The economy grew at a healthy 4 percent clip in the fourth quarter, a sharp slowdown from the sizzling 8.2 percent third-quarter pace but still strong enough to support projections for a sustained, broad expansion with minimal inflation.
While a slowdown was expected after quarterly growth that was the strongest in 19 years, the preliminary assessment of the gross domestic product was slightly lower than the 4.8 percent rate projected by analysts. And there was nothing in the report to suggest the Federal Reserve will need to raise interest rates anytime soon, as many traders and investors have feared since the central bank modified the wording of its policy statement Wednesday.
Consumer spending growth slowed sharply in the quarter, and a related measure of inflation, which is closely watched by the Fed, showed that prices rose at a 0.6 percent rate in the fourth quarter, down from 1.8 percent in the third.
"Today's GDP report, if anything, postpones the day of reckoning," Wells Fargo chief economist Sung Won Sohn said. "Economic growth is slowing in part because of lack of job growth. ... The inflation picture is approaching zero rather than accelerating."
The Fed sent financial markets into a tizzy Wednesday with its surprise decision to eliminate from its formal policy statement a phrase promising it would keep interest rates low "for a considerable period." Instead the Fed said its policy-makers "can be patient" about raising rates, taking what one analyst called "a baby step" toward tightening.
While the GDP report showed a slowdown in growth, most analysts said the economy still has enough momentum to grow by 4.5 percent this year, up from 3.1 percent last year and 2.2 percent in 2002.
"As far as the economy fizzling out and running out of steam soon, I don't think that will happen," said Bill Cheney, chief economist at John Hancock Financial Services. He and others noted that the tax-cut package passed last year will continue to provide a sizable boost to growth in the first half of 2004 as taxpayers enjoy refunds that are bigger than expected.
"In important respects, recovery appears to be entering a sweet spot of solid growth, low inflation and relatively buoyant financial markets," Citigroup chief U.S. economist Robert DiClemente said in a weekly note.
The biggest debate among economists is when and whether the economy will generate enough jobs to take the slack out of the economy and force the central bank to begin tightening the spigot on credit.
In December the economy added a scant 1,000 jobs, compared with the 150,000 many forecasters expected, so analysts are hoping for a turnaround when the monthly payroll figures, including a major revision, are released Feb. 6.
"I think (the economy) has been given enough gas to get started and accelerate and create jobs," Cheney said. "The problem is I've thought that for most of the past year."
While the GDP numbers were a mild disappointment, other, more current figures offered a more upbeat perspective. A report from Chicago-area manufacturers, offering an early read on business sentiment in January, rose to its highest level in nearly a decade, much stronger than expected. A similar gauge for the New York metropolitan area also rose sharply.
And consumer sentiment rose in January to its highest level since November 2000, according to a University of Michigan survey that echoed other measures of confidence.
The GDP report showed that consumer spending, which accounts for more than two-thirds of economic activity, grew at a modest 2.6 percent rate in the quarter, down from the outsized 6.9 percent in the third quarter, when pocketbooks were fattened by a round of federal tax cuts and a wave of mortgage refinancing.
But spending on business equipment, which plummeted during the economic downturn that began in 2001, rose at a solid 10 percent rate in the quarter — down from 17.6 percent in the third quarter, but still an indication that the expansion is becoming more balanced, said Sohn of Wells Fargo.
"Businesses are gradually regaining confidence," he said.
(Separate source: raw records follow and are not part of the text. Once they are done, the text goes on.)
-- ==== Sys2Proof/Laws/PerInstr.lean ====
section
/-!
SUPPORT. For every instruction, what its layout says: the operation codes of its form lie in their fields, and the opcode map gives
the instruction back from them (R85 to R100).
-/

namespace Sys2Proof.Laws.Layout

open Sys2Proof Sys2Proof.Machine

/-- The opcode map reads the instruction back from the codes and fields of its form. -/
def Statement (i : Instr) : Prop :=
  match form i with
  | .event => True
  | .clause h => i = .clause h
  | .clauseLit h l => i = .clauseTmask h l
  | .clauseExt h w1 w2 => i = .clauseExtended h w1 w2
  | .bj op cnd off none => (op = 1 ∧ i = .braBj cnd off) ∨ (op = 3 ∧ i = .callBj cnd off)
  | .bj op cnd off (some l) => (op = 1 ∧ i = .braBjLiteral cnd off l) ∨ (op = 3 ∧ i = .callBjLiteral cnd off l)
  | .b3 op m o _ => (3 < op ∧ op < 128) ∧ m < 4 ∧ (wellFormed i = true → b3Instr op m o = some (some i))
  | .e op sub o _ => (0 < op ∧ op < 128) ∧ sub < 128 ∧ (wellFormed i = true → eInstr op sub o = some (some i))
Growing demand should eventually lead to "significant employment gains" — the long-awaited missing piece of the slow-motion expansion.
Although the economy grew at a 6.1 percent rate in the second half of the year — the strongest half-year since 1984 — the economy added only 278,000 jobs from August through December. That is far less than the 150,000 a month needed just to keep pace with growth in the labor force, although a welcome improvement from the previous 30 months when the economy shed 2.3 million jobs, sending the unemployment rate to a nine-year high of 6.4 percent.
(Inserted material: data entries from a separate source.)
-- ==== Sys2Proof/Laws/State.lean ====
section
/-!
SUPPORT. Each update of the state leaves every field but its own as it is, and what it writes is read back.
-/

namespace Sys2Proof.Machine

section Fields

variable (s : State)
@[simp] theorem State.with_cores (g : Group) : (s.with g).cores = s.cores := rfl
@[simp] theorem State.with_mem (g : Group) : (s.with g).mem = s.mem := rfl
@[simp] theorem State.with_seals (g : Group) : (s.with g).seals = s.seals := rfl
@[simp] theorem State.with_cohorts (g : Group) : (s.with g).cohorts = s.cohorts := rfl
@[simp] theorem State.with_clusters (g : Group) : (s.with g).clusters = s.clusters := rfl
@[simp] theorem State.with_dies (g : Group) : (s.with g).dies = s.dies := rfl
@[simp] theorem State.with_homes (g : Group) : (s.with g).homes = s.homes := rfl
@[simp] theorem State.with_flight (g : Group) : (s.with g).flight = s.flight := rfl
@[simp] theorem State.with_attempts (g : Group) : (s.with g).attempts = s.attempts := rfl
@[simp] theorem State.with_owners (g : Group) : (s.with g).owners = s.owners := rfl
@[simp] theorem State.with_asids (g : Group) : (s.with g).asids = s.asids := rfl
@[simp] theorem State.with_descs (g : Group) : (s.with g).descs = s.descs := rfl
@[simp] theorem State.with_slots (g : Group) : (s.with g).slots = s.slots := rfl
@[simp] theorem State.with_ctrs (g : Group) : (s.with g).ctrs = s.ctrs := rfl
@[simp] theorem State.with_amsgs (g : Group) : (s.with g).amsgs = s.amsgs := rfl
@[simp] theorem State.with_colldirs (g : Group) : (s.with g).colldirs = s.colldirs := rfl
@[simp] theorem State.with_carb (g : Group) : (s.with g).carb = s.carb := rfl
@[simp] theorem State.with_ports (g : Group) : (s.with g).ports = s.ports := rfl
@[simp] theorem State.with_flowcfg (g : Group) : (s.with g).flowcfg = s.flowcfg := rfl
@[simp] theorem State.with_worlds (g : Group) : (s.with g).worlds = s.worlds := rfl
@[simp] theorem State.with_order (g : Group) : (s.with g).order = s.order := rfl
@[simp] theorem State.with_refused (g : Group) : (s.with g).refused = s.refused := rfl
@[simp] theorem State.with_refusals (g : Group) : (s.with g).refusals = s.refusals := rfl
@[simp] theorem State.with_cpStop (g : Group) : (s.with g).cpStop = s.cpStop := rfl
@[simp] theorem State.with_msis (g : Group) : (s.with g).msis = s.msis := rfl
@[simp] theorem State.with_snaps (g : Group) : (s.with g).snaps = s.snaps := rfl
@[simp] theorem State.with_counters (g : Group) : (s.with g).counters = s.counters := rfl
@[simp] theorem State.with_records (g : Group) : (s.with g).records = s.records := rfl
@[simp] theorem State.with_owlOut (g : Group) : (s.with g).owlOut = s.owlOut := rfl
@[simp] theorem State.with_pkgs (g : Group) : (s.with g).pkgs = s.pkgs := rfl
@[simp] theorem State.with_launches (g : Group) : (s.with g).launches = s.launches := rfl
@[simp] theorem State.with_saved (g : Group) : (s.with g).saved = s.saved := rfl
@[simp] theorem State.with_gmsgs (g : Group) : (s.with g).gmsgs = s.gmsgs := rfl
@[simp] theorem State.with_nextKey (g : Group) : (s.with g).nextKey = s.nextKey := rfl
@[simp] theorem State.with_domain (g : Group) : (s.with g).domain = s.domain := rfl
@[simp] theorem State.with_lost (g : Group) : (s.with g).lost = s.lost := rfl
@[simp] theorem State.with_decls (g : Group) : (s.with g).decls = s.decls := rfl
@[simp] theorem State.with_partner (g : Group) : (s.with g).partner = s.partner := rfl
@[simp] theorem State.with_clock (g : Group) : (s.with g).clock = s.clock := rfl
@[simp] theorem State.with_cur (g : Group) : (s.with g).cur = s.cur := rfl
@[simp] theorem State.with_agenda (g : Group) : (s.with g).agenda = s.agenda := rfl
@[simp] theorem State.with_turn (g : Group) : (s.with g).turn = s.turn := rfl
@[simp] theorem State.with_free (g : Group) : (s.with g).free = s.free := rfl

@[simp] theorem State.putG_cores (g : Group) : (s.putG g).cores = s.cores := rfl
@[simp] theorem State.putG_mem (g : Group) : (s.putG g).mem = s.mem := rfl
@[simp] theorem State.putG_seals (g : Group) : (s.putG g).seals = s.seals := rfl
@[simp] theorem State.putG_cohorts (g : Group) : (s.putG g).cohorts = s.cohorts := rfl
@[simp] theorem State.putG_clusters (g : Group) : (s.putG g).clusters = s.clusters := rfl
@[simp] theorem State.putG_dies (g : Group) : (s.putG g).dies = s.dies := rfl
@[simp] theorem State.putG_homes (g : Group) : (s.putG g).homes = s.homes := rfl
@[simp] theorem State.putG_flight (g : Group) : (s.putG g).flight = s.flight := rfl
@[simp] theorem State.putG_attempts (g : Group) : (s.putG g).attempts = s.attempts := rfl
@[simp] theorem State.putG_owners (g : Group) : (s.putG g).owners = s.owners := rfl
@[simp] theorem State.putG_asids (g : Group) : (s.putG g).asids = s.asids := rfl
@[simp] theorem State.putG_descs (g : Group) : (s.putG g).descs = s.descs := rfl
@[simp] theorem State.putG_slots (g : Group) : (s.putG g).slots = s.slots := rfl
@[simp] theorem State.putG_ctrs (g : Group) : (s.putG g).ctrs = s.ctrs := rfl
@[simp] theorem State.putG_amsgs (g : Group) : (s.putG g).amsgs = s.amsgs := rfl
@[simp] theorem State.putG_colldirs (g : Group) : (s.putG g).colldirs = s.colldirs := rfl
@[simp] theorem State.putG_carb (g : Group) : (s.putG g).carb = s.carb := rfl
@[simp] theorem State.putG_ports (g : Group) : (s.putG g).ports = s.ports := rfl
@[simp] theorem State.putG_flowcfg (g : Group) : (s.putG g).flowcfg = s.flowcfg := rfl
@[simp] theorem State.putG_worlds (g : Group) : (s.putG g).worlds = s.worlds := rfl
@[simp] theorem State.putG_order (g : Group) : (s.putG g).order = s.order := rfl
@[simp] theorem State.putG_refused (g : Group) : (s.putG g).refused = s.refused := rfl
@[simp] theorem State.putG_refusals (g : Group) : (s.putG g).refusals = s.refusals := rfl
@[simp] theorem State.putG_cpStop (g : Group) : (s.putG g).cpStop = s.cpStop := rfl
@[simp] theorem State.putG_msis (g : Group) : (s.putG g).msis = s.msis := rfl
@[simp] theorem State.putG_snaps (g : Group) : (s.putG g).snaps = s.snaps := rfl
@[simp] theorem State.putG_counters (g : Group) : (s.putG g).counters = s.counters := rfl
@[simp] theorem State.putG_records (g : Group) : (s.putG g).records = s.records := rfl
@[simp] theorem State.putG_owlOut (g : Group) : (s.putG g).owlOut = s.owlOut := rfl
@[simp] theorem State.putG_pkgs (g : Group) : (s.putG g).pkgs = s.pkgs := rfl
@[simp] theorem State.putG_launches (g : Group) : (s.putG g).launches = s.launches := rfl
@[simp] theorem State.putG_saved (g : Group) : (s.putG g).saved = s.saved := rfl
@[simp] theorem State.putG_gmsgs (g : Group) : (s.putG g).gmsgs = s.gmsgs := rfl
@[simp] theorem State.putG_nextKey (g : Group) : (s.putG g).nextKey = s.nextKey := rfl
@[simp] theorem State.putG_domain (g : Group) : (s.putG g).domain = s.domain := rfl
@[simp] theorem State.putG_lost (g : Group) : (s.putG g).lost = s.lost := rfl
@[simp] theorem State.putG_decls (g : Group) : (s.putG g).decls = s.decls := rfl
@[simp] theorem State.putG_partner (g : Group) : (s.putG g).partner = s.partner := rfl
@[simp] theorem State.putG_clock (g : Group) : (s.putG g).clock = s.clock := rfl
@[simp] theorem State.putG_cur (g : Group) : (s.putG g).cur = s.cur := rfl
@[simp] theorem State.putG_agenda (g : Group) : (s.putG g).agenda = s.agenda := rfl
@[simp] theorem State.putG_turn (g : Group) : (s.putG g).turn = s.turn := rfl
@[simp] theorem State.putG_free (g : Group) : (s.putG g).free = s.free := rfl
Many economists believe the payroll figures understate job growth suggested by other data, including a decline in the unemployment rate and in new claims for unemployment benefits. But unless the economy shows job growth by the traditional measure of company payrolls, President Bush could be vulnerable on the issue in his re-election bid this year.
After meeting with private economists at the White House Friday, President Bush said he was optimistic about the future.
"Today, we received news that indicates that the economy is strong and getting stronger," he said, referring to the GDP report.
But economists and policy-makers would like to see much better job growth, preferably beginning with the Feb. 6 report, to ensure that the economy is staying on track for a sustainable recovery even after the stimulus of tax cuts and low interest rates fades.